Back in the day, you could write a press release to announce a new product, menu or campaign you have and voilà – press coverage and happiness served on a platter! But as the media landscape has rapidly evolved over the years and begun to shrink, journalists and publications expect more than a press release, making it harder to land coverage. Today, those in the F&B industry must instead find ways to connect with their audience directly while providing journalists and publications with more sophisticated offerings. 

Compounding this is the fact that the F&B industry has undergone two years of intense changes, from dealing with recurring waves of restrictions and disruptions in supply chains to an uncertain future. Regardless, the industry has persevered, and there is much to be discussed as to how it can continue to thrive. Through our interactions with brands in the industry, here’s our take on three how-tos to ensure continued success for these businesses.

Tailor your press announcements  

Let’s say you’re launching a new product (yay!) – the (not so) bad news is that only you and your consumers care about it. But the good news is that there are ways to make the media care about it.  To do this, brands must think outside the box to jazz up their launch and engage media and consumers, while bearing in mind the current news cycle – perhaps an occasion is round the corner or there is a heavy focus on a particular topic in the news. Work to leverage these moments whenever possible and tie them into your announcements and launches to ride the trending topic wave while also generating excitement for your new product. 

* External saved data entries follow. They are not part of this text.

/-- Settles O17: the four lines have the layouts of LOAD, ADD and HLT, and each word is that of the instruction named. -/
theorem workedWordsDecode : Obligations.WorkedWordsDecode := by
  obtain ⟨hhlt, hlayouts⟩ := assemblerLayouts
  refine ⟨?lines, decode_encode (.load .register .immediate 0 0), decode_encode (.load .register .immediate 1 2),
    decode_encode (.add .register .register 0 1), decode_encode (.max .reserved .immediate 2 1),
    decode_encode (.jmp .register .register 1 2), decode_encode .hlt⟩
  case lines =>
    obtain ⟨hload, _⟩ := hlayouts 0 0
    obtain ⟨hload', _⟩ := hlayouts 1 2
    obtain ⟨_, _, _, hadd, _⟩ := hlayouts 0 1
    exact congrArg₂ List.cons hload (congrArg₂ List.cons hload' (congrArg₂ List.cons hadd (congrArg (· :: []) hhlt)))

/-- Settles O18: the four kinds of operand; a word whose opcode is not HLT's is the word of its instruction. -/
theorem operandResolutionByKind : Obligations.OperandResolutionByKind := by
  refine fun s x => ⟨s.readReg_eq x, s.readFlag_eq x 0, rfl, rfl, ?fields⟩
  rintro w _ hopcode rfl
  have hnot : ¬ (w.cls = 2 ∧ w.subop = 3) := not_and_or.mpr hopcode
  rw [encode_decode hnot]
  exact ⟨rfl, rfl, rfl, rfl⟩

end Sys2Proof.Machine
end

section
/-! A fresh machine (spec/10_state.md R50, spec/70_reset_and_hazards.md R260) and what a host sees of any machine (spec/
10_state.md R36, spec/60_exceptions.md R244). -/

namespace Sys2Proof.Machine

/-- The invariant does not depend on the parameters, so that a machine constructed with any has it. -/
theorem State.reset_inv (cfg : Config) : State.Inv { State.reset with cfg := cfg } where
  memoryCanonical := State.reset_memory_wf
  unreachedRegistersZero row col _ := RegFile.read_zero row col
  unreachedFlagsZero row col _ _ := RegFile.read_zero row col
  haltFlagZeroOrThree := .inl (RegFile.read_zero 3 3)

/-- Settles O29: reset is the construction with the spec's default parameters. -/
theorem resetSatisfiesMachineInvariant : Obligations.ResetSatisfiesMachineInvariant :=
  State.reset_inv Config.specDefault

/-- Settles O30: no memory cell is listed, and both files are the fresh file. -/
theorem resetLeavesEveryCellZero : Obligations.ResetLeavesEveryCellZero :=
  ⟨fun _ => rfl, fun row col => ⟨RegFile.read_zero row col, RegFile.read_zero row col⟩, rfl, rfl⟩

/-- The dump has four rows of four, and the cell (row, column) at place `col` of row `row` (R36). -/
theorem RegFile.dump_spec (f : RegFile) (row col : Quad) :
    f.dump.length = 4 ∧
      ∃ cells, f.dump[row.val]? = some cells ∧ cells.length = 4 ∧ cells[col.val]? = some (f.read row col) := by
  refine ⟨rfl, ?_⟩
  obtain rfl | rfl | rfl | rfl := quad_cases row <;> refine ⟨_, rfl, rfl, ?_⟩ <;>
    obtain rfl | rfl | rfl | rfl := quad_cases col <;> rfl

/-- Settles O39: the rule of a dump, for each of the two files. -/
theorem dumpsAreRowMajor : Obligations.DumpsAreRowMajor := by
  intro s row col
  obtain ⟨hregs, hregCell⟩ := s.reg.dump_spec row col
  obtain ⟨hflags, hflagCell⟩ := s.flag.dump_spec row col
  exact ⟨hregs, hflags, hregCell, hflagCell⟩

/-- The cells a host sees are those at the digit triples (spec/20_memory.md R63). -/
theorem State.observation_mem (s : State) (a : Address) :
    s.observation.mem[a.linear]? = some (Memory.read s.mem a) := by
  rw [State.observation, List.getElem?_map, List.getElem?_range a.linear_lt, Option.map_some, Memory.read]

end Sys2Proof.Machine
end

section
/-! The refusals of a load (spec/20_memory.md R75) and the moves of the host (spec/60_exceptions.md R244): what each answers, and
what every sequence of them keeps. -/

namespace Sys2Proof

/-- An integer that is no quad makes a raw word ill-formed (R75 (b)). -/
theorem RawWord.not_wellFormed_of_ge {w : RawWord}
    (h : 4 ≤ w.cls ∨ 4 ≤ w.subop ∨ 4 ≤ w.rnf0 ∨ 4 ≤ w.rnf1 ∨ 4 ≤ w.a ∨ 4 ≤ w.b) : w.wellFormed = false := by
  rw [Bool.eq_false_iff, ne_eq, RawWord.wellFormed_iff]
  omega

end Sys2Proof

namespace Sys2Proof.Machine

/-- An image over 64 quads is refused, whatever its integers (R75 (a)). -/
theorem State.load_of_too_long (s : State) {code : List RawWord} (h : 64 < 6 * code.length) :
    s.load code = .refused .imageTooLong := by
  have hfits : ¬ imageFits code = true := by simpa [imageFits] using h
  rw [State.load, if_neg hfits]

/-- An image that fits is refused for an ill-formed word (R75 (b)). -/
theorem State.load_of_bad_word (s : State) {code : List RawWord} (hfit : 6 * code.length ≤ 64) {w : RawWord} (hw : w ∈ code)
    (hbad : w.wellFormed = false) : s.load code = .refused .outOfDomain := by
  have hfits : imageFits code = true := decide_eq_true hfit
  have hall : ¬ code.all RawWord.wellFormed = true := fun hall =>
    Bool.eq_false_iff.mp hbad (List.all_eq_true.mp hall w hw)
  rw [State.load, if_pos hfits, if_neg hall]

/-- An image that is not well-formed is refused, for its length or for one of its words (R75). -/
theorem State.load_of_not_imageWellFormed (s : State) {code : List RawWord} (h : imageWellFormed code = false) :
    ∃ r, s.load code = .refused r := by
  by_cases hlength : 64 < 6 * code.length
  · exact ⟨_, s.load_of_too_long hlength⟩
  · have hbad : ∃ w ∈ code, ¬ w.wellFormed = true := by
      by_contra hnone
      push Not at hnone
      exact Bool.eq_false_iff.mp h ((imageWellFormed_iff code).mpr ⟨Nat.le_of_not_lt hlength, hnone⟩)
    obtain ⟨w, hw, hwf⟩ := hbad
    exact ⟨_, s.load_of_bad_word (Nat.le_of_not_lt hlength) hw (Bool.eq_false_iff.mpr hwf)⟩

/-- Settles O38: the refusal of the length, and that of a word with an integer above 3. -/
theorem badImageIsRefused : Obligations.BadImageIsRefused := fun _ s =>
  ⟨fun hlength _ => s.load_of_too_long hlength,
   fun hfit ⟨_, hw, hge⟩ => s.load_of_bad_word hfit hw (RawWord.not_wellFormed_of_ge hge),
   fun hlength => ⟨_, s.load_of_too_long hlength⟩⟩

/-- What a load can do to a core: it writes memory and nothing else, and keeps the canonical form (R74, R76). -/
structure WritesMemoryOnly (s t : State) : Prop where
  registers : t.reg = s.reg
  flags : t.flag = s.flag
  counter : t.pc = s.pc
  parameters : t.cfg = s.cfg
  memoryCanonical : Memory.wf s.mem = true → Memory.wf t.mem = true

theorem State.loadCell_writesMemoryOnly (s : State) (a : Address) (v : Quad) : WritesMemoryOnly s (s.loadCell a v) where
  registers := s.loadCell_reg v a
  flags := s.loadCell_flag v a
  counter := s.loadCell_pc v a
  parameters := s.loadCell_cfg v a
  memoryCanonical := State.loadCell_wf a v

theorem State.load_writesMemoryOnly {s t : State} {code : List RawWord} (h : s.load code = .next t) :
    WritesMemoryOnly s t := by
  obtain ⟨_, rfl⟩ := State.load_next h
  obtain ⟨hreg, hflag, hpc, hcfg⟩ := s.loadFrom_frame 0 (code.map RawWord.quads)
  exact ⟨hreg, hflag, hpc, hcfg, State.loadFrom_wf 0 _⟩

/-- A load is no access to the files, so that it keeps the invariant. -/
theorem WritesMemoryOnly.inv {s t : State} (h : WritesMemoryOnly s t) (hs : s.Inv) : t.Inv :=
  hs.of_files_eq h.memoryCanonical h.registers h.flags

/-- All that a move can do to a session: leave it, load memory before the first step, or make a step of the core and mark the run
as started (R244). -/
theorem Session.move_cases (h : Session) (m : HostMove) :
    (h.move m).1 = h ∨
    (m ≠ .step ∧ h.started = false ∧ ∃ t, WritesMemoryOnly h.core t ∧ (h.move m).1 = { h with core := t }) ∨
    (m = .step ∧ ∃ t, Machine.step h.core = .next t ∧ (h.move m).1 = { core := t, started := true }) := by
  cases m with
  | load code =>
    obtain hsame | ⟨hs, t, hload, hmove⟩ := h.loadWith_cases (h.core.load code)
    · exact .inl hsame
    · exact .inr (.inl ⟨nofun, hs, t, State.load_writesMemoryOnly hload, congrArg Prod.fst hmove⟩)
  | loadCell a v =>
    obtain hsame | ⟨hs, t, hload, hmove⟩ := h.loadWith_cases (.next (h.core.loadCell a v))
    · exact .inl hsame
    · cases hload
      exact .inr (.inl ⟨nofun, hs, _, h.core.loadCell_writesMemoryOnly a v, congrArg Prod.fst hmove⟩)
  | step =>
    obtain hsame | ⟨t, hstep, hmove⟩ := h.stepOnce_cases
    · exact .inl hsame
    · exact .inr (.inr ⟨rfl, t, hstep, congrArg Prod.fst hmove⟩)
  | observe => exact .inl rfl

/-- What every move keeps, every sequence of moves keeps. -/
theorem Session.moves_keep {P : Session → Prop} (hmove : ∀ h m, P h → P (h.move m).1) {h : Session} (hP : P h)
    (ms : List HostMove) : P (h.moves ms) := by
  induction ms generalizing h with
  | nil => exact hP
  | cons m rest ih => exact ih (hmove h m hP)

theorem Session.move_inv (h : Session) (m : HostMove) (hinv : h.core.Inv) : (h.move m).1.core.Inv := by
  obtain hsame | ⟨_, _, t, hload, hmove⟩ | ⟨_, t, hstep, hmove⟩ := h.move_cases m
  · rwa [hsame]
  · rw [hmove]
    exact hload.inv hinv
  · rw [hmove]
    exact hinv.step hstep

/-- Settles O55: construction is reset with parameters, and each move keeps the invariant. -/
theorem everySessionKeepsInvariant : Obligations.EverySessionKeepsInvariant :=
  ⟨fun cfg => ⟨State.reset_inv cfg, rfl⟩,
   fun _ ms hinv => Session.moves_keep (P := fun h => h.core.Inv) Session.move_inv hinv ms⟩

/-- A move in a started run leaves it started and leaves memory: loads are refused, and a step writes none (R76). -/
theorem Session.move_started {h : Session} (m : HostMove) (hs : h.started = true) :
    (h.move m).1.started = true ∧ (h.move m).1.core.mem = h.core.mem := by
  obtain hsame | ⟨_, hfresh, _⟩ | ⟨_, t, hstep, hmove⟩ := h.move_cases m
  · rw [hsame]
    exact ⟨hs, rfl⟩
  · exact absurd hs (Bool.eq_false_iff.mp hfresh)
  · rw [hmove]
    exact ⟨rfl, (step_next_fixed hstep).1⟩

theorem Session.moves_started {h : Session} (ms : List HostMove) (hs : h.started = true) :
    (h.moves ms).started = true ∧ (h.moves ms).core.mem = h.core.mem := by
  refine Session.moves_keep (P := fun g => g.started = true ∧ g.core.mem = h.core.mem) ?_ ⟨hs, rfl⟩ ms
  rintro g m ⟨hg, hmem⟩
  obtain ⟨hstarted, hsame⟩ := Session.move_started m hg
  exact ⟨hstarted, hsame.trans hmem⟩

/-- Every move but `step` leaves the files, the pc, the parameters and whether the run has started. -/
theorem Session.move_frame (h : Session) {m : HostMove} (hm : m ≠ .step) :
    (h.move m).1.core.reg = h.core.reg ∧ (h.move m).1.core.flag = h.core.flag ∧ (h.move m).1.core.pc = h.core.pc ∧
    (h.move m).1.core.cfg = h.core.cfg ∧ (h.move m).1.started = h.started := by
  obtain hsame | ⟨_, _, t, hload, hmove⟩ | ⟨hstep, _⟩ := h.move_cases m
  · rw [hsame]
    exact ⟨rfl, rfl, rfl, rfl, rfl⟩
  · rw [hmove]
    exact ⟨hload.registers, hload.flags, hload.counter, hload.parameters, rfl⟩
  · exact absurd hstep hm

/-- Settles O53: both loads of a started run are refused, its moves leave memory, and only `step` touches the rest. -/
theorem hostLoadsOnlyBeforeFirstStep : Obligations.HostLoadsOnlyBeforeFirstStep := by
  refine ⟨fun h code a v hs => ⟨Session.loadWith_started hs (h.core.load code),
    Session.loadWith_started hs (.next (h.core.loadCell a v))⟩, fun h ms hs => ?started, fun h _ => h.move_frame⟩
  case started =>
    obtain ⟨hstarted, hmem⟩ := Session.moves_started ms hs
    exact ⟨hstarted, fun n => by rw [hmem]⟩

/-- Before the first step an admitted load puts its core into the session. -/
theorem Session.loadWith_next {h : Session} (hs : h.started = false) (t : State) :
    h.loadWith (.next t) = ({ h with core := t }, .loaded) := by
  simp [Session.loadWith, hs]

theorem Session.loadWith_refused {h : Session} (hs : h.started = false) (r : Refusal) :
    h.loadWith (.refused r) = (h, .refused r) := by
  simp [Session.loadWith, hs]

theorem Session.move_step_next {h : Session} {t : State} (ht : Machine.step h.core = .next t) :
    h.move .step = ({ core := t, started := true }, .ran) := by
  rw [Session.move, Session.stepOnce, ht]

theorem Session.move_step_halted {h : Session} (hh : h.core.halted = true) : h.move .step = (h, .halted) := by
  rw [Session.move, Session.stepOnce, step_halted hh]

/-- The answers of the two loads before the first step (R75, R244). -/
theorem Session.move_load_admitted {h : Session} (hs : h.started = false) {code : List RawWord}
    (hcode : imageWellFormed code = true) :
    (h.move (.load code)).2 = .loaded ∧ h.core.load code = .next (h.move (.load code)).1.core := by
  have hload := h.core.load_of_imageWellFormed hcode
  rw [Session.move, hload, Session.loadWith_next hs]
  exact ⟨rfl, rfl⟩

theorem Session.move_load_refused {h : Session} (hs : h.started = false) {code : List RawWord}
    (hcode : imageWellFormed code = false) :
    (h.move (.load code)).1 = h ∧ ∃ r, (h.move (.load code)).2 = .refused r := by
  obtain ⟨r, hload⟩ := h.core.load_of_not_imageWellFormed hcode
  rw [Session.move, hload, Session.loadWith_refused hs]
  exact ⟨rfl, r, rfl⟩

theorem Session.move_loadCell {h : Session} (hs : h.started = false) (a : Address) (v : Quad) :
    h.move (.loadCell a v) = ({ h with core := h.core.loadCell a v }, .loaded) :=
  Session.loadWith_next hs _

/-- A step of a running machine answers RAN, and the session takes the core's step (R244). -/
theorem Session.move_step_running {h : Session} (hrun : h.core.halted = false) :
    (h.move .step).2 = .ran ∧ (h.move .step).1.started = true ∧
      Machine.step h.core = .next (h.move .step).1.core := by
  obtain ⟨t, ht⟩ := step_running hrun
  rw [Session.move_step_next ht]
  exact ⟨rfl, rfl, ht⟩

/-- Settles O54: the answer of each move, by whether the image is admitted and whether the machine is halted. -/
theorem hostMovesAnswer : Obligations.HostMovesAnswer := by
  refine ⟨fun h code a v hs => ?beforeFirstStep,
    fun h => ⟨Session.move_step_running, Session.move_step_halted⟩, fun h => ?observe⟩
  case beforeFirstStep =>
    refine ⟨Session.move_load_admitted hs, Session.move_load_refused hs, Session.move_loadCell hs a v, fun hwf n => ?_⟩
    rw [Session.move_loadCell hs, State.loadCell_mem, Memory.readAt_write hwf]
  case observe =>
    have hlength : h.core.observation.mem.length = 64 := by
      rw [State.observation, List.length_map, List.length_range]
    exact ⟨rfl, h.core.observation, rfl, rfl, rfl, rfl, rfl, hlength, h.core.observation_mem⟩

end Sys2Proof.Machine
end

On top of the usual press assets like a press release and press kits, F&B brands should consider going one step further and coupling these announcements with creative media drops or media events to give writers, critics, and tastemakers a first-hand experience. Finally, to further drive post-launch sustenance, brands must continue to engage journalists with tailored story angles to maintain momentum.

Keep up with industry news and trends 

As part of the industry, brands must stay in the know about the latest trends and developments within their specific niche. This allows them to, as mentioned above, tap into these moments and trendjack them with relevant content while also discussing what these issues mean for their customers and the larger community. 

One such way to keep updated is through media monitoring – by doing this, brands can have an overview of the type of industry news making the rounds as well as what their competitors are doing and saying. It is also useful for brands with a significant presence to track their consumer feedback and gather data to analyse any potential trends to further improve their services. Additionally, these insights can be  packaged with announcements to share with the media, whenever relevant. 

Develop expertise in a particular field

Ever wondered why you always see the same few experts commenting on the same industries and topics? For media to consider certain brands or spokespersons as go-to experts, they must first establish themselves as an authority on core topics within their business. Most importantly, these spokespeople must be willing to take a stance or provide high-level insights and analysis, whenever appropriate. 

To position yourself as an industry expert, trust and credibility must be built first on your brands’ owned platforms – anything from sharing infographics on social media or your thoughts in a blog posted to LinkedIn. When you get your thoughts, opinions, and data out there, you distribute content relevant to your industry and position yourself as a thought leader in your area of expertise. If your content is impactful, it will translate to your brand and help cement you as a  trusted source people can turn to for a quote or comment. In addition, this will help you amass a trove of information that can be used in media engagements. 

Eventually, journalists will start seeking you out after you’ve established a certain level of trust. From there, repeated interactions with journalists either through casual (media lunches, meet and greets) or formal engagements (exclusive media interviews) help to build a relationship, foster trust and allow journalists closer access to you and your brand. 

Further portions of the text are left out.